Action item => Print all the entries exactly.

Stored data:
******

/-- Record the predicates after the loop engine has changed the stage mask. -/
def State.noteMask (s : State) : State := s.note 1 (BitVec.ofNat 64 s.me.predicates)

/-- A transfer that takes effect after the bundle. Of the two traps LOOP_BAD comes first (log entry 83). -/
def jump (target : Word) (s : State) : Eff State := do
  trapIf s.me.atLoopEnd .loopBad
  trapIf (target.toNat % 16 != 0) .pcAlign
  .ok (({ s with iss := { s.iss with target := some target } }).note 0 target)

/-- Target of BR and CALL: within the 16 MiB block of the bundle (R114). -/
def branchTarget (pc : Word) (off : BitVec 20) : Word := pc.extractLsb' 24 40 ++ (pc.extractLsb' 4 20 + off) ++ 0#4

/-- The resume address in the trap record as it stands (R322). -/
def State.resumeAddr (s : State) : Word :=
  BitVec.ofNat 64 (s.myCore.lsRead (s.me.winBase + s.me.recordAt + 8) 8)

/-- Return from the handler (R125, R322): records pushed since the trap go, handler mode ends, the resume address is next. ERET stands in
slot 0: its trace event comes before those of the later slots (R338). -/
def State.leaveHandler (s : State) : State :=
  let s' := s.modMe fun x => { x with handler := false, loops := x.loops.drop (x.loops.length - x.handlerDepth) }
  { s' with iss := { s'.iss with target := some s.resumeAddr, notes := (0, s.resumeAddr) :: s'.iss.notes } }

/-- A privileged form (R184): PRIV_OP outside a firmware context. -/
def privileged (s : State) : Eff Unit := trapIf (!s.isFirmware s.iss.core s.iss.ctx) .privOp

/-! ### Loops (R116 to R121) -/

/-- begin_pass of the innermost loop (R118): the next address, popped where the loop ends; stopped at the head where it drains. -/
def Ctx.beginPass (x : Ctx) : Ctx :=
  match x.loops with
  | [] => x
  | l :: r =>
    let l' := l.pass
    if l'.mask ≠ 0 then { x with loops := l' :: r, pc := l.head }
    else if 0 < l'.n.toNat then { x with loops := l' :: r, pc := l.head, stop := { x.stop with atHead := true } }
    else { x with loops := r, pc := l.last + 16 }

/-- After the bundle at `pc`: the loops whose bodies end there begin their passes, inner first, while they pop (R119). `fuel` is
the depth of the stack. -/
def Ctx.endBodies (x : Ctx) (pc : Word) : Nat → Ctx
  | 0 => x
  | fuel + 1 =>
    match x.loops with
    | [] => x
    | l :: r =>
      if l.last ≠ pc then x
      else
        let y := x.beginPass
        if y.loops.length = r.length then y.endBodies pc fuel else y

/-! ### Results that arrive later (R97, R289) -/

/-- A variable result reaches its register. -/
def State.deliverResult (s : State) (c x : Nat) (r : Reg) (v : Word) : State :=
  s.modCtx c x fun k =>
    match r with
    | .a n => k.setA n v
    | .b n => if n = 0 then k else k.setB n v
    | .h n => k.setH n (if v = 0 then none else some (Handle.ofWord v))
    | .p n => k.setP n (v.getLsbD 0)
    | .q n => k.setQ n v.toNat

end Sys2Proof.Machine
end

******

Exercise answer =>
/-- Record the predicates after the loop engine has changed the stage mask. -/
def State.noteMask (s : State) : State := s.note 1 (BitVec.ofNat 64 s.me.predicates)

/-- A transfer that takes effect after the bundle. Of the two traps LOOP_BAD comes first (log entry 83). -/
def jump (target : Word) (s : State) : Eff State := do
  trapIf s.me.atLoopEnd .loopBad
  trapIf (target.toNat % 16 != 0) .pcAlign
  .ok (({ s with iss := { s.iss with target := some target } }).note 0 target)

/-- Target of BR and CALL: within the 16 MiB block of the bundle (R114). -/
def branchTarget (pc : Word) (off : BitVec 20) : Word := pc.extractLsb' 24 40 ++ (pc.extractLsb' 4 20 + off) ++ 0#4

/-- The resume address in the trap record as it stands (R322). -/
def State.resumeAddr (s : State) : Word :=
  BitVec.ofNat 64 (s.myCore.lsRead (s.me.winBase + s.me.recordAt + 8) 8)

/-- Return from the handler (R125, R322): records pushed since the trap go, handler mode ends, the resume address is next. ERET stands in
slot 0: its trace event comes before those of the later slots (R338). -/
def State.leaveHandler (s : State) : State :=
  let s' := s.modMe fun x => { x with handler := false, loops := x.loops.drop (x.loops.length - x.handlerDepth) }
  { s' with iss := { s'.iss with target := some s.resumeAddr, notes := (0, s.resumeAddr) :: s'.iss.notes } }

/-- A privileged form (R184): PRIV_OP outside a firmware context. -/
def privileged (s : State) : Eff Unit := trapIf (!s.isFirmware s.iss.core s.iss.ctx) .privOp

/-! ### Loops (R116 to R121) -/

/-- begin_pass of the innermost loop (R118): the next address, popped where the loop ends; stopped at the head where it drains. -/
def Ctx.beginPass (x : Ctx) : Ctx :=
  match x.loops with
  | [] => x
  | l :: r =>
    let l' := l.pass
    if l'.mask ≠ 0 then { x with loops := l' :: r, pc := l.head }
    else if 0 < l'.n.toNat then { x with loops := l' :: r, pc := l.head, stop := { x.stop with atHead := true } }
    else { x with loops := r, pc := l.last + 16 }

/-- After the bundle at `pc`: the loops whose bodies end there begin their passes, inner first, while they pop (R119). `fuel` is
the depth of the stack. -/
def Ctx.endBodies (x : Ctx) (pc : Word) : Nat → Ctx
  | 0 => x
  | fuel + 1 =>
    match x.loops with
    | [] => x
    | l :: r =>
      if l.last ≠ pc then x
      else
        let y := x.beginPass
        if y.loops.length = r.length then y.endBodies pc fuel else y

/-! ### Results that arrive later (R97, R289) -/

/-- A variable result reaches its register. -/
def State.deliverResult (s : State) (c x : Nat) (r : Reg) (v : Word) : State :=
  s.modCtx c x fun k =>
    match r with
    | .a n => k.setA n v
    | .b n => if n = 0 then k else k.setB n v
    | .h n => k.setH n (if v = 0 then none else some (Handle.ofWord v))
    | .p n => k.setP n (v.getLsbD 0)
    | .q n => k.setQ n v.toNat

end Sys2Proof.Machine
end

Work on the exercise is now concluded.